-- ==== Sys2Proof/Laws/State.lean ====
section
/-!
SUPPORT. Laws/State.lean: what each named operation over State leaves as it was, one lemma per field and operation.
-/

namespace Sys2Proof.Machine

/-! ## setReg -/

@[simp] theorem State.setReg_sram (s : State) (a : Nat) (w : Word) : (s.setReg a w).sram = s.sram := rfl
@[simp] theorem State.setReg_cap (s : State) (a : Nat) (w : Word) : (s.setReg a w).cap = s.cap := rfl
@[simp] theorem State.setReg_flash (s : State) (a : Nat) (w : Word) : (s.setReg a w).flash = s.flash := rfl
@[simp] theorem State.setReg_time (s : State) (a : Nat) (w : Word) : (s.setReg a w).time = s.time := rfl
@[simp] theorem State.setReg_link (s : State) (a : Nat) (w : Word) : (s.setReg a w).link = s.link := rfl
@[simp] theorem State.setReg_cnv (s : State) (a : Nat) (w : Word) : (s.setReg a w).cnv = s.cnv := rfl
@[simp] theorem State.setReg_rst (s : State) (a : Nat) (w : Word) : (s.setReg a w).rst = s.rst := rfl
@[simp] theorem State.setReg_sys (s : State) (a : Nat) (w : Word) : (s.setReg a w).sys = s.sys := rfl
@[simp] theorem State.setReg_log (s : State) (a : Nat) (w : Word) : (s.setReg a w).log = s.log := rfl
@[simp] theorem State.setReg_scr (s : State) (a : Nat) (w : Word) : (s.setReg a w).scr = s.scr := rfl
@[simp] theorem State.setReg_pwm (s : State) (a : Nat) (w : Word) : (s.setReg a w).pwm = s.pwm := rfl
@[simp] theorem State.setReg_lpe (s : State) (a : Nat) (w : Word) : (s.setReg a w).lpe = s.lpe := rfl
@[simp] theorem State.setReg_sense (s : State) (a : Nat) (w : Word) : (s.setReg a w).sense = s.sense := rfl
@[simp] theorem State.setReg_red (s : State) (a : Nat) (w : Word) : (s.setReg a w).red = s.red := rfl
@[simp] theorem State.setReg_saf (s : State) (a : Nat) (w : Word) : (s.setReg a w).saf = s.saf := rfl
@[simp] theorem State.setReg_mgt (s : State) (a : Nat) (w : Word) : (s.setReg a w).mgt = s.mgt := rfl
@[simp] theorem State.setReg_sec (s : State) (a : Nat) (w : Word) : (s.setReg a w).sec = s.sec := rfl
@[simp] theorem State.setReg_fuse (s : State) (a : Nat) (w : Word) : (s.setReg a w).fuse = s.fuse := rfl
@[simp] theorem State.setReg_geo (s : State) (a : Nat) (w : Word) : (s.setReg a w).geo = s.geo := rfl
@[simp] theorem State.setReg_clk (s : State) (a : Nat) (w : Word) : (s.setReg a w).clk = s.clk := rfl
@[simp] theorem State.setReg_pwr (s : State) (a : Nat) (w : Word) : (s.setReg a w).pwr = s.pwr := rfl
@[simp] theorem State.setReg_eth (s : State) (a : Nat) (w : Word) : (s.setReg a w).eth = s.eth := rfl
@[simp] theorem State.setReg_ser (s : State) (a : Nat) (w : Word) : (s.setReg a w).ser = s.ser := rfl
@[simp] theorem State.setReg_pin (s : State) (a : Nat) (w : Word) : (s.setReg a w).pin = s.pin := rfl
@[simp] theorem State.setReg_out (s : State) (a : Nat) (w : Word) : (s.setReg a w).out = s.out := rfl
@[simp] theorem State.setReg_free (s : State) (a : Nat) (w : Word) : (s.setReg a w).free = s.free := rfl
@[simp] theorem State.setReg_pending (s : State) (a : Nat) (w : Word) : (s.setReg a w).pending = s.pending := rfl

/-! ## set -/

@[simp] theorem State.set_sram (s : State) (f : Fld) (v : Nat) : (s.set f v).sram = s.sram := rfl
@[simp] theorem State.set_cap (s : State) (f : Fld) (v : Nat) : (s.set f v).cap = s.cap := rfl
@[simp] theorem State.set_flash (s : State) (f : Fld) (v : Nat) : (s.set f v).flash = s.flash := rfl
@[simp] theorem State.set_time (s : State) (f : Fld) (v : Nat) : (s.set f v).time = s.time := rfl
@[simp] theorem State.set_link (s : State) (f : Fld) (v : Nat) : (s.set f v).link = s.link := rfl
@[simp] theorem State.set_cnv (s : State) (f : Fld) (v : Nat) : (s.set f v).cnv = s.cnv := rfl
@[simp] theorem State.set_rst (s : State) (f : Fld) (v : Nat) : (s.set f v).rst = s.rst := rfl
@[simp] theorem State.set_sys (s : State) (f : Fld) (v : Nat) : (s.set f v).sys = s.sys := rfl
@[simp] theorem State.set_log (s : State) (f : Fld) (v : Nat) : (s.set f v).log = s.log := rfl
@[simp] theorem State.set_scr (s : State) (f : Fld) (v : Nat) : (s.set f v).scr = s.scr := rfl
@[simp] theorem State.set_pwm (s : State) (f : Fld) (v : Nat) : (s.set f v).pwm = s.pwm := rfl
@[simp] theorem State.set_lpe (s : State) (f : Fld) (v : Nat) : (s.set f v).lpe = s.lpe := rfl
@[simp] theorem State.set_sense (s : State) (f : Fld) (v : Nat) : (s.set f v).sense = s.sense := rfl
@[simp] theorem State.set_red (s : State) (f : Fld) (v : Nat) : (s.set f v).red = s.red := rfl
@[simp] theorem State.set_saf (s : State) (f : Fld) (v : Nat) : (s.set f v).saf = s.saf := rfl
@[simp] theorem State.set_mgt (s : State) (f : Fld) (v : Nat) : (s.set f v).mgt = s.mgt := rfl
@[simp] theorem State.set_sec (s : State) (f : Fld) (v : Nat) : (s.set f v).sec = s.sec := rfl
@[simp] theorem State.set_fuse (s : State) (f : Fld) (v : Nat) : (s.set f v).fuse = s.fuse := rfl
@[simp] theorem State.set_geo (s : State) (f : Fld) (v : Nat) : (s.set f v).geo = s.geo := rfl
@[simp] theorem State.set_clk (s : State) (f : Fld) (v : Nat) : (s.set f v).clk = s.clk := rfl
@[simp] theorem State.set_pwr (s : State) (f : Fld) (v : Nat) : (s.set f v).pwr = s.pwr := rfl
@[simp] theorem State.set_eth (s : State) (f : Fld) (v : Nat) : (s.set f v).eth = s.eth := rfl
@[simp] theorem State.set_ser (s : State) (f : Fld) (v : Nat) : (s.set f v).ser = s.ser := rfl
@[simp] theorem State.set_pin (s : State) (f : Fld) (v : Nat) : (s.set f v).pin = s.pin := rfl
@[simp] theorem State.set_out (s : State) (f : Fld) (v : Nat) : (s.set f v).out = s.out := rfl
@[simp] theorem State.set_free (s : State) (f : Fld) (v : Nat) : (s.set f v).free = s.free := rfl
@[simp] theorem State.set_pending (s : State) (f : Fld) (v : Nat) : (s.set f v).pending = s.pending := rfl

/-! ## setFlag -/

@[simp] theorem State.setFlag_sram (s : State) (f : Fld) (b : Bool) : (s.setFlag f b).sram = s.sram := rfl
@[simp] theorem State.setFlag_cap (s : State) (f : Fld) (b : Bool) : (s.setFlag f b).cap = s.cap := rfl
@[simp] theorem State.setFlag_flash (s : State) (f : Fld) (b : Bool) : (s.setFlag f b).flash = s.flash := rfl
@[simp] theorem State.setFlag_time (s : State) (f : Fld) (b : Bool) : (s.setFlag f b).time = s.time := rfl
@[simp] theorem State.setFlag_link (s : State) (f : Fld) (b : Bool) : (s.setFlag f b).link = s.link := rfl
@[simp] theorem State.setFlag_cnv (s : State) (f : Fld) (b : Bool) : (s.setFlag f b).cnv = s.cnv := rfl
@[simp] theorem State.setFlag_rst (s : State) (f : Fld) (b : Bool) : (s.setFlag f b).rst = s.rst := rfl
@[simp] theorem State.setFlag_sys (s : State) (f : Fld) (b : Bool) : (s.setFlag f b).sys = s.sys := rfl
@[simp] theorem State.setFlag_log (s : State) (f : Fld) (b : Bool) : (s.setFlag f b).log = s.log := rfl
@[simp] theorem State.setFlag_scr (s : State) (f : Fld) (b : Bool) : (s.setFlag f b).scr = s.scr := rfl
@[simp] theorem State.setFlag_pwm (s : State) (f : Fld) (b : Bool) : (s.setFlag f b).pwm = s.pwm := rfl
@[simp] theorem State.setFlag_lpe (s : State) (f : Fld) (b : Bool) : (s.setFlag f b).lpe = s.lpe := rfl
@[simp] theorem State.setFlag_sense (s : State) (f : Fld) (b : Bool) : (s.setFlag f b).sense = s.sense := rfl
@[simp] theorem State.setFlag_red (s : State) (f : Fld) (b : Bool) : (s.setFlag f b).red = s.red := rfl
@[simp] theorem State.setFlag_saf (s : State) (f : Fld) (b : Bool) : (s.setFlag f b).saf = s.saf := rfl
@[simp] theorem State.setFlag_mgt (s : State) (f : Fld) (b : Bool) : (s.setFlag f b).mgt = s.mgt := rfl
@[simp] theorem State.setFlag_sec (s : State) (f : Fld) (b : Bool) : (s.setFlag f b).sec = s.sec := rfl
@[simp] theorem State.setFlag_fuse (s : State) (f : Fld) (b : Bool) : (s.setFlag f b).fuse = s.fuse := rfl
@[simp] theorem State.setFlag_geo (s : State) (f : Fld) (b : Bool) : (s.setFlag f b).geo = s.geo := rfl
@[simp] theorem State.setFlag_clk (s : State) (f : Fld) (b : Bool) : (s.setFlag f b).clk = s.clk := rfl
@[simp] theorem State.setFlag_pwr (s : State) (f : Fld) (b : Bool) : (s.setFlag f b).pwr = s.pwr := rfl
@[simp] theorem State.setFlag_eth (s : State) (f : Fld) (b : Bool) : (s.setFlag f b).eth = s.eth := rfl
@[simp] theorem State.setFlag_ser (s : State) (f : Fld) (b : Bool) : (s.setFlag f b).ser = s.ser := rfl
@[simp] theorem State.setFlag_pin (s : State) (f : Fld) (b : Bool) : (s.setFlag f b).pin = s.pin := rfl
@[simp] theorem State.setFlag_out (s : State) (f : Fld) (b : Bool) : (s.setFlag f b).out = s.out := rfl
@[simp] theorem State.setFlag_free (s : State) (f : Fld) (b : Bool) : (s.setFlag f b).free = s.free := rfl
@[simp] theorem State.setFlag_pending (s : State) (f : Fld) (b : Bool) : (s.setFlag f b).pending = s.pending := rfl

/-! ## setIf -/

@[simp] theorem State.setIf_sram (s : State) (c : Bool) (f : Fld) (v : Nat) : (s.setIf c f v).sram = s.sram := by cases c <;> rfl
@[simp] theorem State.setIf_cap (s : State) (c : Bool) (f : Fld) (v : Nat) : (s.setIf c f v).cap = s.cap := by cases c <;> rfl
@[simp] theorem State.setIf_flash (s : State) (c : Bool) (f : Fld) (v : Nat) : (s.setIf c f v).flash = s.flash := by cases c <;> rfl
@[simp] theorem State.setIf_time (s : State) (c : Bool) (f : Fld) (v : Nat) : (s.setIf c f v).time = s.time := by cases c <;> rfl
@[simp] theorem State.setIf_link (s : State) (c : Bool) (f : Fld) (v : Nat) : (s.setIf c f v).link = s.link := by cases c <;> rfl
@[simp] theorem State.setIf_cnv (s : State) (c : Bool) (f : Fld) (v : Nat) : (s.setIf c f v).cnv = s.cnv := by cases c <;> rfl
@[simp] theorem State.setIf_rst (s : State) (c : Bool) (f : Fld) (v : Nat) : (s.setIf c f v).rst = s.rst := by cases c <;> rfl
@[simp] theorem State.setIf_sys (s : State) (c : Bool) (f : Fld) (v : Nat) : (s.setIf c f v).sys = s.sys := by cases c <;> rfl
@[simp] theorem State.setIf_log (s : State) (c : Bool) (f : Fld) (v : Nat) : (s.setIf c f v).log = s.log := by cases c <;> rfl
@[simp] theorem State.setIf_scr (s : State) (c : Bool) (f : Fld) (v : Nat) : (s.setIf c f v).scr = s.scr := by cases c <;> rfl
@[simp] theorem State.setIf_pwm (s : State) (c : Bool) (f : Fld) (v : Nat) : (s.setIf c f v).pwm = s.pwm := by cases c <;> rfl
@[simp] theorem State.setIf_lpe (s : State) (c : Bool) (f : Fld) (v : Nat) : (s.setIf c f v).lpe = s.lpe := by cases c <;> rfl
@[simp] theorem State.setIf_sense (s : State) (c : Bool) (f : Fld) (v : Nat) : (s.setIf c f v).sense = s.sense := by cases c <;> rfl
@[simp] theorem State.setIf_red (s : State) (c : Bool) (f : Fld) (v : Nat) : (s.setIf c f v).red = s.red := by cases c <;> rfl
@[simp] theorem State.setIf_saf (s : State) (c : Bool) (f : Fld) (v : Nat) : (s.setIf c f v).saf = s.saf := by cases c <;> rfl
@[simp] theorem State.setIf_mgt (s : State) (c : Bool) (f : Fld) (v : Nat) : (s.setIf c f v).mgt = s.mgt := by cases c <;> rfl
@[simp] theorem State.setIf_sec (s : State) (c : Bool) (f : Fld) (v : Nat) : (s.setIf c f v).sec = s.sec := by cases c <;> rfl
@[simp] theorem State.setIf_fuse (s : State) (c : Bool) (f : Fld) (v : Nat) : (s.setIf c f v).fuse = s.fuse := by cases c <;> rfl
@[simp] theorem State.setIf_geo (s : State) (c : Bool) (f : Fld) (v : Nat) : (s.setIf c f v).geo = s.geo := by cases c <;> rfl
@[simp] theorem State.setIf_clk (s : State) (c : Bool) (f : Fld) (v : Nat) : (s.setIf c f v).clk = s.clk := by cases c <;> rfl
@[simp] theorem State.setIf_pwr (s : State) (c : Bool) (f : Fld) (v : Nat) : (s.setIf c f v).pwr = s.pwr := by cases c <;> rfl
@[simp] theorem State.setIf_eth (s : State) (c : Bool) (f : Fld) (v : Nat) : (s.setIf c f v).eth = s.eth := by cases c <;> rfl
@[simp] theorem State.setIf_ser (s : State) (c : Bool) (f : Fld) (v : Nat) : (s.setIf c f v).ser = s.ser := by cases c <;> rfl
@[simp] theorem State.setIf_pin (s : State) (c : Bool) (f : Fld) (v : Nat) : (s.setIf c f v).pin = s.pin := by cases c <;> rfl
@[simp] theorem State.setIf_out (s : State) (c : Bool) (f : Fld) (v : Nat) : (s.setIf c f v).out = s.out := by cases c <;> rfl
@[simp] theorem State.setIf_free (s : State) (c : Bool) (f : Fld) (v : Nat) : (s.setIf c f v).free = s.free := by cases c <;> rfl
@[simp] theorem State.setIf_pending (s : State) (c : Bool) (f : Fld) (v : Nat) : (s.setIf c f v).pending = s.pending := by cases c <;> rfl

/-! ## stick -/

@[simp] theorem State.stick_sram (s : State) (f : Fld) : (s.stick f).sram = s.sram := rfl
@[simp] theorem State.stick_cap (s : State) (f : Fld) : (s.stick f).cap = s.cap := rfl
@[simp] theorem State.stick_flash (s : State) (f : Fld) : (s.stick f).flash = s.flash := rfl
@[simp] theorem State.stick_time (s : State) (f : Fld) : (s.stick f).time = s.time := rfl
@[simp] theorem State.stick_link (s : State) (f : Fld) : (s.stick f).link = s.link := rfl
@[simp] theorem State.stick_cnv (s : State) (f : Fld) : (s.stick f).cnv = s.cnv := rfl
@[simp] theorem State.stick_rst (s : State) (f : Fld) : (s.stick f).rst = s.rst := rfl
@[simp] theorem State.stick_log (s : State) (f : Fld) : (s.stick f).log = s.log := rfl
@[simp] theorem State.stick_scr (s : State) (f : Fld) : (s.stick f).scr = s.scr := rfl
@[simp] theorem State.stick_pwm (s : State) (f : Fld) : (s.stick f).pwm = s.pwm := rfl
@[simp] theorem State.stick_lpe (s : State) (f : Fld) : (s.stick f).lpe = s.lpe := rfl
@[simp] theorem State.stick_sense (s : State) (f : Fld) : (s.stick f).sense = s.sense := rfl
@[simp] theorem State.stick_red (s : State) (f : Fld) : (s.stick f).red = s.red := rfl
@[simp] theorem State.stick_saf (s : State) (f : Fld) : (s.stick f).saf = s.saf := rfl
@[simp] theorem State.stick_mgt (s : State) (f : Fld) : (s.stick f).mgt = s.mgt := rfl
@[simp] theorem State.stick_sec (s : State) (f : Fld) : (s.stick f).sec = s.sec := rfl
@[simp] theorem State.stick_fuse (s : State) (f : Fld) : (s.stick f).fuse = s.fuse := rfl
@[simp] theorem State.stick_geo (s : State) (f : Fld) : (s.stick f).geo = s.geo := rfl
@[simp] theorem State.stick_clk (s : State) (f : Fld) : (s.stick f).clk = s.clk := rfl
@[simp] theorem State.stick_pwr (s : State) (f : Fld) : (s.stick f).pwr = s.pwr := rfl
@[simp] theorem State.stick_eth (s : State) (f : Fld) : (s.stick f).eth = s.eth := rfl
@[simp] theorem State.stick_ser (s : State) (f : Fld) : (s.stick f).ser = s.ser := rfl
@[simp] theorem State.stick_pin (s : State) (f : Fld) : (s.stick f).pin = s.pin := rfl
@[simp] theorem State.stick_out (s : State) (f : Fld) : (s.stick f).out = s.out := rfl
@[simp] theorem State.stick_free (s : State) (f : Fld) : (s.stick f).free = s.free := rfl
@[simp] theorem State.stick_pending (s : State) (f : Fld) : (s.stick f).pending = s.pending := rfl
++++++++++
● **WHAT IS EXPECTED**:
Reproduce each line of the data containing the word "sense".

● **RESPONSE BOX**:
@[simp] theorem State.setReg_sense (s : State) (a : Nat) (w : Word) : (s.setReg a w).sense = s.sense := rfl
@[simp] theorem State.set_sense (s : State) (f : Fld) (v : Nat) : (s.set f v).sense = s.sense := rfl
@[simp] theorem State.setFlag_sense (s : State) (f : Fld) (b : Bool) : (s.setFlag f b).sense = s.sense := rfl
@[simp] theorem State.setIf_sense (s : State) (c : Bool) (f : Fld) (v : Nat) : (s.setIf c f v).sense = s.sense := by cases c <;> rfl
@[simp] theorem State.stick_sense (s : State) (f : Fld) : (s.stick f).sense = s.sense := rfl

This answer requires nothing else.